Download or read book Material Beings written by Peter Van Inwagen and published by Cornell University Press. This book was released on 1990-12-04 with total page 310 pages. Available in PDF, EPUB and Kindle. Book excerpt: According to Peter van Inwagen, visible inanimate objects do not, strictly speaking, exist. In defending this controversial thesis, he offers fresh insights on such topics as personal identity, commonsense belief, existence over time, the phenomenon of vagueness, and the relation between metaphysics and ordinary language.
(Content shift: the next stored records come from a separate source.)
-- ==== Sys2Proof/Machine/Roster.lean ====
section
/-! DEFINITION. The roster (R363–R380, R393): its table, commands, page pool, work lists and commits. -/

namespace Sys2Proof.Machine

/-! ## The table -/

/-- A 4-byte word of an entry (R363). -/
def State.ent (s : State) (n w : Nat) : Nat := s.rd F.ROS_ENT 0 (16 * n + w)
/-- Write a word of an entry. -/
def State.entWr (s : State) (n w v : Nat) : State := s.wr F.ROS_ENT v 0 (16 * n + w)
/-- A field of CTRL (R364). -/
def State.ctl1 (s : State) (n lo w : Nat) : Nat := bits (s.ent n 1) lo w
/-- Write a field of CTRL. -/
def State.ctlWr (s : State) (n lo w v : Nat) : State :=
  s.entWr n 1 (s.ent n 1 - (s.ctl1 n lo w) <<< lo + (v % 2 ^ w) <<< lo)
/-- STATE of an entry: 0 DONE, 1 PREFILL, 2 DECODE, 3 STOPPING. -/
def State.entState (s : State) (n : Nat) : Nat := s.ctl1 n 0 2
/-- LENGTH of an entry. -/
def State.entLen (s : State) (n : Nat) : Nat := bits (s.ent n 4) 0 21
/-- NPAGES of an entry. -/
def State.entPages (s : State) (n : Nat) : Nat := s.ctl1 n 16 14
/-- The page list's address. -/
def State.plist (s : State) (n : Nat) : Nat := s.ent n 6 + bits (s.ent n 7) 0 16 * 2 ^ 32
/-- The page list's capacity. -/
def State.pcap (s : State) (n : Nat) : Nat := bits (s.ent n 7) 16 14

/-- An entry leaves PREFILL or DECODE for STOPPING (R365); its record in the list being built takes note (R374). -/
def State.entStop (s : State) (n reason : Nat) : State :=
  let s := (s.ctlWr n 0 2 3).ctlWr n 7 3 reason
  s.upRos fun r => { r with build := r.build.map fun l =>
                              { l with records := l.records.map fun x => if x.slot = n then { x with left := true } else x } }

/-- Entries with a CTRL that is not 0, in ascending number. -/
def State.liveEnts (s : State) : List Nat :=
  (s.rf.filterMap fun e =>
    let a := e.1 / 64
    if 0x3800_0040_0000 ≤ a ∧ a < 0x3800_0050_0000 ∧ a % 64 = 4 then some ((a - 0x3800_0040_0000) / 64) else none)

/-! ## Commands of ROS_CMD -/

/-- Whether an entry passes the checks of ADMIT (R366). -/
def State.admitOk (s : State) (n : Nat) : Bool :=
  let len := s.ent n 4
  let maxlen := s.ent n 5
  let np := s.entPages n
  let temp := s.ent n 9
  let topp := s.ent n 10
  decide (1 ≤ len) && decide (len < maxlen) && decide (maxlen ≤ 1048576)
    && s.plist n % 64 == 0 && (s.gbad (s.plist n) (4 * s.pcap n)).isNone
    && decide ((len - 1) / 128 + 1 ≤ np) && decide (np ≤ s.pcap n)
    && (temp == 0 || (decide (0x0080_0000 ≤ temp) && decide (temp ≤ 0x4780_0000)))
    && toppOk topp && decide (s.ent n 11 ≤ 262144)
    && ([12, 13, 14, 15].all fun w => decide (s.ent n w < 262144) || s.ent n w == 0xFFFF_FFFF)
    && s.ctl1 n 14 2 == 0 && s.ctl1 n 30 2 == 0 && bits (s.ent n 7) 30 2 == 0

/-- The record of an entry in the current list whose commit is outstanding. -/
def State.outstanding (s : State) (n : Nat) : Bool :=
  match s.roster.cur with
  | none => false
  | some l => l.records.any fun r => r.slot == n && !r.void && !r.applied

/-- A command of ROS_CMD (R366): its effect and RESULT. -/
def State.rosCmd (s : State) (n op : Nat) : State :=
  let st := s.entState n
  let res :=
    if op = 1 ∨ op = 2 then
      if st ≠ 0 then 1 else if !s.admitOk n || (op == 2 && decide (262144 ≤ s.ent n 8)) then 2 else 0
    else if op = 3 then (if st = 1 ∨ st = 2 then 0 else 1)
    else if op = 4 then (if st = 3 then 0 else 1)
    else 2
  let s := (((s.wr F.ROS_CMD_SLOT n).wr F.ROS_CMD_OP op).wr F.ROS_CMD_RESULT res).wr F.ROS_CMD_DONE 1
  if res ≠ 0 then s
  else if op = 1 ∨ op = 2 then (((s.ctlWr n 2 8 0).ctlWr n 0 2 op).entWr n 2 0).entWr n 3 0
  else if op = 3 then (if s.outstanding n then s.ctlWr n 6 1 1 else s.entStop n 4)
  else s.ctlWr n 0 2 0

/-! ## Memory as the roster sees it -/

/-- A 4-byte word of GDDR7 as the roster reads it, its own writes on their way included (R315, R330). -/
def State.rosWord (s : State) (a : Nat) : Nat :=
  leVal ((List.range 4).map fun i =>
    match s.gmap (a + i) with
    | none => 0
    | some (q, _) =>
      let x := s.quay q
      (absorbed ((x.reserved ++ x.resWait).filter fun r => r.cls == 7) (a + i)).getD (s.gbyte (a + i)))

/-- The roster writes bytes to GDDR7. -/
def State.rosPut (s : State) (a : Nat) (d : List Byte) : State := s.gpost a d 7 0

/-! ## The page pool -/

/-- The address of an entry of the pool's ring. -/
def State.poolAddr (s : State) (i : Nat) : Nat :=
  s.rd F.ROS_POOL_BASE_BASE + 4 * (i % max 1 (s.rd F.ROS_POOL_CFG_SIZE))

/-- A page is pushed (R368). -/
def State.poolPush (s : State) (page : Nat) : State :=
  let n := s.rd F.ROS_POOL_FILL_FILL
  if page ≥ s.rd F.ROS_POOL_CFG_NPAGES ∨ n ≥ s.rd F.ROS_POOL_CFG_SIZE then s.wr F.ROS_POOL_FILL_REJECT 1
  else (s.rosPut (s.poolAddr (s.roster.poolHead + n)) (leBytes page 4)).wr F.ROS_POOL_FILL_FILL (n + 1)

/-- A page is taken, where the pool is not empty. -/
def State.poolTake (s : State) : Option (State × Nat) :=
  let n := s.rd F.ROS_POOL_FILL_FILL
  if n = 0 then none
  else
    let h := s.roster.poolHead
    let p := s.rosWord (s.poolAddr h)
    some ((s.wr F.ROS_POOL_FILL_FILL (n - 1)).upRos fun r =>
      { r with poolHead := (h + 1) % max 1 (s.rd F.ROS_POOL_CFG_SIZE) }, p)

/-! ## Phase 1 -/

/-- ROS_STATUS follows the roster (R393). -/
def State.rosSync (s : State) : State :=
  let ph := match s.roster.build with
    | none => 0
    | some l => if l.voided then 3 else if l.ready then 2 else 1
  let n := match s.roster.cur with
    | none => 0
    | some l => (l.records.filter fun r => !r.void && !r.applied).length
  (s.wr F.ROS_STATUS_PHASE ph).wr F.ROS_STATUS_PENDING n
Book Democracy and Political Ignorance

Download or read book Democracy and Political Ignorance written by Ilya Somin and published by Stanford University Press. This book was released on 2013-10-02 with total page 277 pages. Available in PDF, EPUB and Kindle. Book excerpt: One of the biggest problems with modern democracy is that most of the public is usually ignorant of politics and government. Often, many people understand that their votes are unlikely to change the outcome of an election and don't see the point in learning much about politics. This may be rational, but it creates a nation of people with little political knowledge and little ability to objectively evaluate what they do know. In Democracy and Political Ignorance, Ilya Somin mines the depths of ignorance in America and reveals the extent to which it is a major problem for democracy. Somin weighs various options for solving this problem, arguing that political ignorance is best mitigated and its effects lessened by decentralizing and limiting government. Somin provocatively argues that people make better decisions when they choose what to purchase in the market or which state or local government to live under, than when they vote at the ballot box, because they have stronger incentives to acquire relevant information and to use it wisely.